I was recently going through some old photos and came across this one of my Uncle Merle and my son Chris playing chess.
It must have been taken about 1986 at a family reunion in Pocatello, Idaho the home of Merle’s brother Reed. This was the next to the last time I saw Merle he died in 1993.
Seeing the photograph I started wondering what my cousins on that side of the family have been up to maybe some were blogging. Well if they are I didn’t find them, but I did find a memoriam about Merle. I didn’t see Merle too much when I was growing up he was at Columbia in the fifties, the University of Wisconsin Madison in the sixties, and he was Dean of the School of Education at Berkeley in the seventies.

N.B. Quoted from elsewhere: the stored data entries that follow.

-- ==== Sys2Proof/Laws/State.lean ====
section
/-! SUPPORT. One lemma per field per update of State, what a read of a register gives after a write, and the shared accesses. -/

namespace Sys2Proof.Machine
open R

/-! ### Registers -/

theorem get_put (s : State) (f g : Fld) (v : Nat) (h : g.key = f.key → g = f) :
    (s.put f v).get g = if g.key = f.key then v % 2 ^ f.width else s.get g := by
  unfold State.put State.get RegFile.read RegFile.write
  rw [Sparse.get_set]
  split
  · rename_i e; rw [h e]; exact (Nat.xor_assoc _ _ _).trans (by rw [Nat.xor_self, Nat.xor_zero])
  · rfl

@[simp] theorem get_put_self (s : State) (f : Fld) (v : Nat) : (s.put f v).get f = v % 2 ^ f.width := by
  rw [get_put s f f v fun _ => rfl, if_pos rfl]

theorem get_put_ne (s : State) (f g : Fld) (v : Nat) (h : f.key ≠ g.key) : (s.put f v).get g = s.get g := by
  unfold State.put State.get RegFile.read RegFile.write
  rw [Sparse.get_set, if_neg (Ne.symm h)]

theorem get_rf (s t : State) (f : Fld) (h : s.rf = t.rf) : s.get f = t.get f := by unfold State.get; rw [h]

@[simp] theorem puts_nil (s : State) : s.puts [] = s := rfl
@[simp] theorem puts_cons (s : State) (p : Fld × Nat) (l : List (Fld × Nat)) : s.puts (p :: l) = (s.put p.1 p.2).puts l := rfl

theorem get_puts_ne (g : Fld) (l : List (Fld × Nat)) : ∀ s : State, (∀ p ∈ l, p.1.key ≠ g.key) → (s.puts l).get g = s.get g := by
  induction l with
  | nil => exact fun _ _ => rfl
  | cons p l ih =>
    intro s h
    rw [puts_cons, ih _ fun q hq => h q (List.mem_cons_of_mem _ hq)]
    exact get_put_ne _ _ _ _ (h p List.mem_cons_self)

/-! ### What stays alone -/

theorem sameBut_refl (s : State) (l : List Fld) : s.sameBut s l := ⟨rfl, fun _ _ => rfl⟩

theorem sameBut_put (s : State) (f : Fld) (v : Nat) : s.sameBut (s.put f v) [f] :=
  ⟨rfl, fun g h => get_put_ne _ _ _ _ (h f List.mem_cons_self)⟩

theorem sameBut_trans {s t u : State} {l m : List Fld} (h : s.sameBut t l) (k : t.sameBut u m) : s.sameBut u (l ++ m) := by
  refine ⟨?_, fun f hf => ?_⟩
  · rw [k.1, h.1]
  · rw [k.2 f fun g hg => hf g (List.mem_append_right _ hg), h.2 f fun g hg => hf g (List.mem_append_left _ hg)]

theorem sameBut_mono {s t : State} {l m : List Fld} (h : s.sameBut t l) (k : ∀ f ∈ l, f ∈ m) : s.sameBut t m :=
  ⟨h.1, fun f hf => h.2 f fun g hg => hf g (k g hg)⟩

theorem sameBut_puts (l : List (Fld × Nat)) : ∀ s : State, s.sameBut (s.puts l) (l.map Prod.fst) := by
  induction l with
  | nil => exact fun s => sameBut_refl s _
  | cons p l ih => exact fun s => sameBut_trans (l := [p.1]) (sameBut_put s p.1 p.2) (ih _)

/-! ### Accesses by a port -/

theorem vendorWrite_reaches {s : State} {p : Nat} {b : Bool} (h : s.reaches p b = true) (off : Nat) (k : State → State) :
    vendorWrite p off b k s = .next (k s) := by
  unfold State.reaches at h
  simp only [Bool.and_eq_true, Bool.or_eq_true, bne_iff_ne, beq_iff_eq] at h
  obtain ⟨⟨⟨h1, h2⟩, h3⟩, h4⟩ := h
  unfold vendorWrite
  rw [h1, h3]
  by_cases hb : s.life = BARE
  · rcases h4 with h4 | h4
    · exact absurd hb h4
    · simp [hb, h4]
  · rcases h2 with h2 | h2
    · exact absurd h2 hb
    · simp [hb, h2]

/-- A write from the port that does not hold custody changes the custody counts only (R24, R402). -/
theorem vendorWrite_other {s : State} {p : Nat} (off : Nat) (b : Bool) (k : State → State) (h1 : s.on = true)
    (h2 : s.life = BARE ∨ (s.queueCfg p).enable = true) (h3 : s.mgmt ≠ some p) :
    vendorWrite p off b k s = .next (custodyDiscard p off s) := by
  unfold vendorWrite
  rcases h2 with h2 | h2 <;> simp [h1, h2, h3]

theorem readRow_reads {s : State} {p off : Nat} (h : s.reads p off = true) : readRow p off s = .next (readReg off s) := by
  unfold State.reads at h
  simp only [Bool.and_eq_true, beq_iff_eq] at h
  obtain ⟨⟨h1, h2⟩, h3⟩ := h
  unfold readRow State.doIf
  simp [h1, h2, h3]

theorem doIf_true {s : State} {b : Bool} (k : State → State) (h : b = true) : s.doIf b k = .next (k s) := by
  rw [h]; rfl

theorem doIf_false {s : State} {b : Bool} (k : State → State) (h : b = false) : s.doIf b k = .next s := by
  rw [h]; rfl
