/-! ### The spindle -/

/-- Settles O15: each event's guard follows from the hypotheses, and the write of SPN_TEST reaches its register. -/
theorem spindleStarts : Obligations.SpindleStarts := by
  unfold Obligations.SpindleStarts
  refine ⟨?start, ?caught, ?aligned, ?handover, ?failed, ?period, ?fault, ?stopped, ?test, ?decoded, ?adopted⟩
  case start =>
    intro s happ htrip hhold htarget hphase
    show execSpinUpStart s = _
    exact doIf_true _ (by rw [happ, htrip, hhold]; simpa [htarget] using hphase)
  case caught =>
    intro crossings peak rpm s happ htrip hphase
    show execCatchWindowEnd crossings peak rpm s = _
    exact doIf_true _ (by rw [happ, htrip, hphase]; rfl)
  case aligned =>
    intro s happ hphase
    show execAlignEnd s = _
    exact doIf_true _ (by simp [happ, hphase])
  case handover =>
    intro s happ hphase hspeed hagree
    show execSpindleHandover s = _
    exact doIf_true _ (by simp [happ, hphase, hspeed, hagree])
  case failed =>
    intro s happ hphase hforced
    show execSpinUpAttemptFailed s = _
    exact doIf_true _ (by simp [happ, hphase, hforced])
  case period =>
    intro i s happ htrip hdriven
    show execPwmPeriod i s = _
    exact doIf_true _ (by rw [happ, htrip, hdriven]; rfl)
  case fault =>
    intro cause s happ hphase hcause
    show execSpindleFault cause s = _
    exact doIf_true _ (by simp [happ, hphase, hcause])
  case stopped =>
    intro peak s happ hphase hpeak
    show execSpindleStopped peak s = _
    exact doIf_true _ (by rw [happ]; simpa [hpeak] using hphase)
  case test => exact fun p v s hr => show execSpnTestWrite p v s = _ from vendorWrite_reaches hr _ _
  case decoded => exact fun x s happ => show execSpeedrefDecode x s = _ from doIf_true _ happ
  case adopted =>
    intro s happ hvalid
    show execSpeedrefAdopt s = _
    exact doIf_true _ (Bool.and_eq_true_iff.mpr ⟨happ, hvalid⟩)

/-! ### Write windows, levels, verify verdicts and the OPC -/

/-- Settles O18: the OPC run in progress, the window that ends and the first class with a due event are found, and the guards follow
from the hypotheses; LVLPEND alone falls once no level change waits. -/
theorem writingCommands : Obligations.WritingCommands := by
  unfold Obligations.WritingCommands
  refine ⟨?opc, ?readback, ?request, ?openWrite, ?openRead, ?openCal, ?openPatrol, ?close, ?levels, ?verify⟩
  case opc =>
    intro h l b s hlife hreach hdue
    show execOpcRun h l b s = _
    exact doIf_true _ (by rw [hlife, hreach, hdue]; rfl)
  case readback =>
    intro h r0 r1 s l b hopc happ
    show execOpcReadbackDone h r0 r1 s = _
    simp only [execOpcReadbackDone, hopc]
    exact doIf_true _ happ
  case request => exact fun p v s hr => show execWrsOpcctl p v s = _ from vendorWrite_reaches hr _ _
  case openWrite =>
    intro h act blocks os s t e happ hwrite
    show execWindowOpen h act blocks os s = _
    unfold execWindowOpen
    refine (doIf_true _ happ).trans (congrArg _ ?_)
    simp only [hwrite]
  case openRead =>
    intro h act blocks os s t e happ hwrite hread
    show execWindowOpen h act blocks os s = _
    unfold execWindowOpen
    refine (doIf_true _ happ).trans (congrArg _ ?_)
    simp only [hwrite, hread]
  case openCal =>
    intro h act blocks os s t e happ hwrite hread hcal
    show execWindowOpen h act blocks os s = _
    unfold execWindowOpen
    refine (doIf_true _ happ).trans (congrArg _ ?_)
    simp only [hwrite, hread, hcal]
  case openPatrol =>
    intro h act blocks os s t e happ hwrite hread hcal hpatrol
    show execWindowOpen h act blocks os s = _
    unfold execWindowOpen
    refine (doIf_true _ happ).trans (congrArg _ ?_)
    simp only [hwrite, hread, hcal, hpatrol]
  case close =>
    intro h s w hfind happ hpassed hturn
    show execWindowClose h s = _
    simp only [execWindowClose, hfind]
    exact doIf_true _ (by rw [happ, hpassed, hturn]; rfl)
  case levels =>
    intro h s happ hpend hnone
    refine ⟨s.put (WRS_HSTAT_LVLPEND h) 0, ?_, (get_put_self s _ _).trans (Nat.zero_mod _), sameBut_put s _ _⟩
    show execLevelsSent h s = _
    exact doIf_true _ (by rw [happ, hpend]; simpa using hnone)
  case verify =>
    intro h pba s happ hunverified hwhole
    show execVerifyResult h pba s = _
    unfold execVerifyResult
    exact doIf_true _ (Bool.and_eq_true_iff.mpr ⟨Bool.and_eq_true_iff.mpr ⟨happ, hunverified⟩, hwhole⟩)
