-- ==== Sys2Proof/Machine/Construct.lean ====
section
/-! DEFINITION. Construction, the only reset (spec/70_reset_and_hazards.md R340 to R343). -/

namespace Sys2Proof.Machine

/-- `Construct(img)` (R341): the reset state with the image at 0x200, verbatim; LoadError when it is longer than
4096 - 0x200 = 3584 bytes (R342). -/
def construct (img : List Byte) : Result :=
  if img.length > 4096 - 0x200 then .fault (.loadError img.length)
  else .next (State.reset.storeBytes 0x200 img)

end Sys2Proof.Machine
end

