-- ==== Sys2Proof/Machine/Index.lean ====
section
/-! DEFINITION. The index register and the memory transfers (spec/43_index_memory.md R190 to R196). Every instruction
here ends with `pc <- pc + 2`. -/

namespace Sys2Proof.Machine

/-- LD I, addr (R190). -/
def execLdI (nnn : Addr) (s : State) : Result := .next (s.setI nnn.toNat State.advance)

/-- ADD I, Vx (R191): VF is not written; AddressRangeError above 0xFFFF. -/
def execAddI (x : Reg) (s : State) : Result := .next (s.setI (s.I.toNat + (s.getV x).toNat) State.advance)

/-- LD F, Vx (R192). -/
def execLdF (x : Reg) (s : State) : Result := .next (s.setI (glyphAddress (s.getV x)) State.advance)

/-- LD B, Vx (R193): three decimal digits at I, I + 1 and I + 2; I is not changed. -/
def execLdB (x : Reg) (s : State) : Result :=
  .next (s.guardRange s.I.toNat 3 (s.storeBytes s.I.toNat (bcdDigits (s.getV x))).advance)

/-- LD [I], Vx (R194): V[0] to V[X] at I to I + X, and I advanced past them. -/
def execStoreRegs (x : Reg) (s : State) : Result :=
  .next (s.guardRange s.I.toNat (x.val + 1)
    ((s.storeBytes s.I.toNat (s.lowRegs x)).setI (s.I.toNat + x.val + 1) State.advance))

/-- LD Vx, [I] (R195): V[0] to V[X] from I to I + X, and I advanced past them. -/
def execLoadRegs (x : Reg) (s : State) : Result :=
  .next (s.guardRange s.I.toNat (x.val + 1)
    ({ s with V := loadInto s.mem s.I.toNat (x.val + 1) s.V }.setI (s.I.toNat + x.val + 1) State.advance))

end Sys2Proof.Machine
end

I remember one family get together when he was telling us about the Anthropologist Margaret Mead. They were at Columbia at the same time. Apparently a group of young students and professors were meeting with Professor Mead at a get acquainted gathering. After they had talked for sometime she said let me tell you a little about each of you, and proceeded to go around the circle nailing it for each one based on their speech patterns and other clues they had revealed during the conversation. She told them where they were born, where their parents were from and how she knew. Merle thought it quite remarkable.

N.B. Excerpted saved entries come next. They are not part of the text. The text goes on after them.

-- ==== Sys2Proof/Certificates/Slice0/Obligations.lean ====
section
/-! DEFINITION. The statements for the provers. Each says which rule of spec/ it formalises. "t = { s with … }" says that
everything not named there is as before: every register, flag, timer, pixel, stack entry and byte of memory. -/

open Sys2Proof Sys2Proof.Machine

/-! ## Encoding -/

/-- Decoding the bytes of any instruction, whatever follows them, gives the instruction back with every operand
(30_encoding.md R90 to R98, R103). -/
def Obligations.DecodeOfEncodeIsTheInstruction : Prop :=
  ∀ (i : Instr) (rest : List Byte), decodeBytes (encodeBytes i ++ rest) = .ok (i, rest)

/-- The ignored bits of R99, and only they, are ignored (SHIFT_SRC = X: decision D3): a word that decodes to `i` agrees
with i's canonical word in every bit i does not ignore, and changing ignored bits changes neither the dispatch nor any
operand a handler uses (Y of SHR and SHL, which is kept as an operand, is such an unused one: the effect is the same). -/
def Obligations.ExactlyTheIgnoredBitsAreIgnored : Prop :=
  (∀ (w : Word) (i : Instr), decode w = .ok i → w &&& ~~~ ignoredBits i = encode i &&& ~~~ ignoredBits i) ∧
  (∀ (w m : Word) (i : Instr), decode w = .ok i →
    ∃ j : Instr, decode (w ^^^ (m &&& ignoredBits i)) = .ok j ∧ ∀ s : State, exec j s = exec i s)

/-- The illegal words are exactly those R100 lists (log entry 16), and a Cycle that fetches one, listed with whatever byte
or issued when no event is listed (log entry 1), raises DecodeError with the pc and the word, and changes nothing else. -/
def Obligations.IllegalWordsAreThoseListedAndRaiseDecodeError : Prop :=
  (∀ w : Word, (∃ r, decode w = .error r) ↔
    (w.toNat / 0x1000 = 0x0 ∧ w.toNat % 16 ≠ 0x0 ∧ w.toNat % 16 ≠ 0xE) ∨
    (w.toNat / 0x1000 = 0x8 ∧ ((0x8 ≤ w.toNat % 16 ∧ w.toNat % 16 ≤ 0xD) ∨ w.toNat % 16 = 0xF)) ∨
    (w.toNat / 0x1000 = 0xE ∧ w.toNat % 256 ≠ 0x9E ∧ w.toNat % 256 ≠ 0xA1) ∨
    (w.toNat / 0x1000 = 0xF ∧
      w.toNat % 256 ∉ [0x07, 0x0A, 0x15, 0x18, 0x1E, 0x29, 0x33, 0x55, 0x65])) ∧
  (∀ (s : State) (rest : List HostEvent), s.CycleNext rest → s.mode = .running → PcFetchable s.pc →
    (∃ r, decode s.fetchedWord = .error r) →
    step s = .next ({ s with inputs := rest }.faultedWith .decodeError (some s.fetchedWord) .none))

/-- Words written out from the encodings of R94 to R98 and from 95_test_vectors.md (W9, W10, section 2.1) decode to the
instructions they stand for. -/
def Obligations.SampleWordsDecode : Prop :=
  decode 0x00E0#16 = .ok .cls ∧ decode 0x0120#16 = .ok .cls ∧ decode 0x0FFE#16 = .ok .ret ∧
  decode 0x2300#16 = .ok (.call 0x300#12) ∧ decode 0x5121#16 = .ok (.seReg 1 2) ∧
  decode 0x6A2B#16 = .ok (.ldByte 10 0x2B#8) ∧ decode 0x8125#16 = .ok (.subReg 1 2) ∧
  decode 0x8127#16 = .ok (.subn 1 2) ∧ decode 0xABCD#16 = .ok (.ldI 0xBCD#12) ∧
  decode 0xD7A3#16 = .ok (.drw 7 10 3#4) ∧ decode 0xE59E#16 = .ok (.skp 5) ∧ decode 0xF10A#16 = .ok (.ldVxK 1) ∧
  decode 0xF365#16 = .ok (.loadRegs 3)

/-- EVERY ENCODING OF THE TABLES, with every value of its operands and of its ignored bits (30_encoding.md R94 to R99),
decodes to its instruction. The opcode numbers are general knowledge by the spec's own words (93 G1, log entry 16); the
ignored bits are its decisions D2 and D26. -/
def Obligations.EveryEncodingOfTheTablesDecodes : Prop :=
  ∀ (x y : Reg) (n : Nibble) (nn : Byte) (nnn : Addr),
    decode ((0x0#4 ++ nn) ++ 0x0#4) = .ok .cls ∧ decode ((0x0#4 ++ nn) ++ 0xE#4) = .ok .ret ∧
    decode (0x1#4 ++ nnn) = .ok (.jp nnn) ∧ decode (0x2#4 ++ nnn) = .ok (.call nnn) ∧
    decode ((0x3#4 ++ regBits x) ++ nn) = .ok (.seByte x nn) ∧
    decode ((0x4#4 ++ regBits x) ++ nn) = .ok (.sneByte x nn) ∧
    decode ((0x5#4 ++ regBits x) ++ (regBits y ++ n)) = .ok (.seReg x y) ∧
    decode ((0x6#4 ++ regBits x) ++ nn) = .ok (.ldByte x nn) ∧
    decode ((0x7#4 ++ regBits x) ++ nn) = .ok (.addByte x nn) ∧
    decode ((0x8#4 ++ regBits x) ++ (regBits y ++ 0x0#4)) = .ok (.ldReg x y) ∧
    decode ((0x8#4 ++ regBits x) ++ (regBits y ++ 0x1#4)) = .ok (.orReg x y) ∧
    decode ((0x8#4 ++ regBits x) ++ (regBits y ++ 0x2#4)) = .ok (.andReg x y) ∧
    decode ((0x8#4 ++ regBits x) ++ (regBits y ++ 0x3#4)) = .ok (.xorReg x y) ∧
    decode ((0x8#4 ++ regBits x) ++ (regBits y ++ 0x4#4)) = .ok (.addReg x y) ∧
    decode ((0x8#4 ++ regBits x) ++ (regBits y ++ 0x5#4)) = .ok (.subReg x y) ∧
    decode ((0x8#4 ++ regBits x) ++ (regBits y ++ 0x6#4)) = .ok (.shr x y) ∧
    decode ((0x8#4 ++ regBits x) ++ (regBits y ++ 0x7#4)) = .ok (.subn x y) ∧
    decode ((0x8#4 ++ regBits x) ++ (regBits y ++ 0xE#4)) = .ok (.shl x y) ∧
    decode ((0x9#4 ++ regBits x) ++ (regBits y ++ n)) = .ok (.sneReg x y) ∧
    decode (0xA#4 ++ nnn) = .ok (.ldI nnn) ∧ decode (0xB#4 ++ nnn) = .ok (.jpV0 nnn) ∧
    decode ((0xC#4 ++ regBits x) ++ nn) = .ok (.rnd x nn) ∧
    decode ((0xD#4 ++ regBits x) ++ (regBits y ++ n)) = .ok (.drw x y n) ∧
    decode ((0xE#4 ++ regBits x) ++ 0x9E#8) = .ok (.skp x) ∧ decode ((0xE#4 ++ regBits x) ++ 0xA1#8) = .ok (.sknp x) ∧
    decode ((0xF#4 ++ regBits x) ++ 0x07#8) = .ok (.ldVxDT x) ∧ decode ((0xF#4 ++ regBits x) ++ 0x0A#8) = .ok (.ldVxK x) ∧
    decode ((0xF#4 ++ regBits x) ++ 0x15#8) = .ok (.ldDTVx x) ∧
    decode ((0xF#4 ++ regBits x) ++ 0x18#8) = .ok (.ldSTVx x) ∧
    decode ((0xF#4 ++ regBits x) ++ 0x1E#8) = .ok (.addI x) ∧ decode ((0xF#4 ++ regBits x) ++ 0x29#8) = .ok (.ldF x) ∧
    decode ((0xF#4 ++ regBits x) ++ 0x33#8) = .ok (.ldB x) ∧
    decode ((0xF#4 ++ regBits x) ++ 0x55#8) = .ok (.storeRegs x) ∧
    decode ((0xF#4 ++ regBits x) ++ 0x65#8) = .ok (.loadRegs x)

I also remember him talking about the demonstrations at the University of Wisconsin at the beginning of the war in Vietnam. I was a little bit slower realizing what a travesty that war was but by 1968 it was obvious to any thinking person what a terrible mistake we were making. That was the beginning for me and I suspect a lot of other baby boomers of a transition from a conservative middle of the road point of view to a much more radical outlook. Values that we had held as teens being called to question.
The reason so many of us are so cynical about the current administration the patterns the statements are starting to sound and look a lot like they did in the Sixties and Seventies. A few years later Merle said to me at a family gathering, speaking of my political evolution, well it took you a little time, but I never had any doubt where you’d finally end up.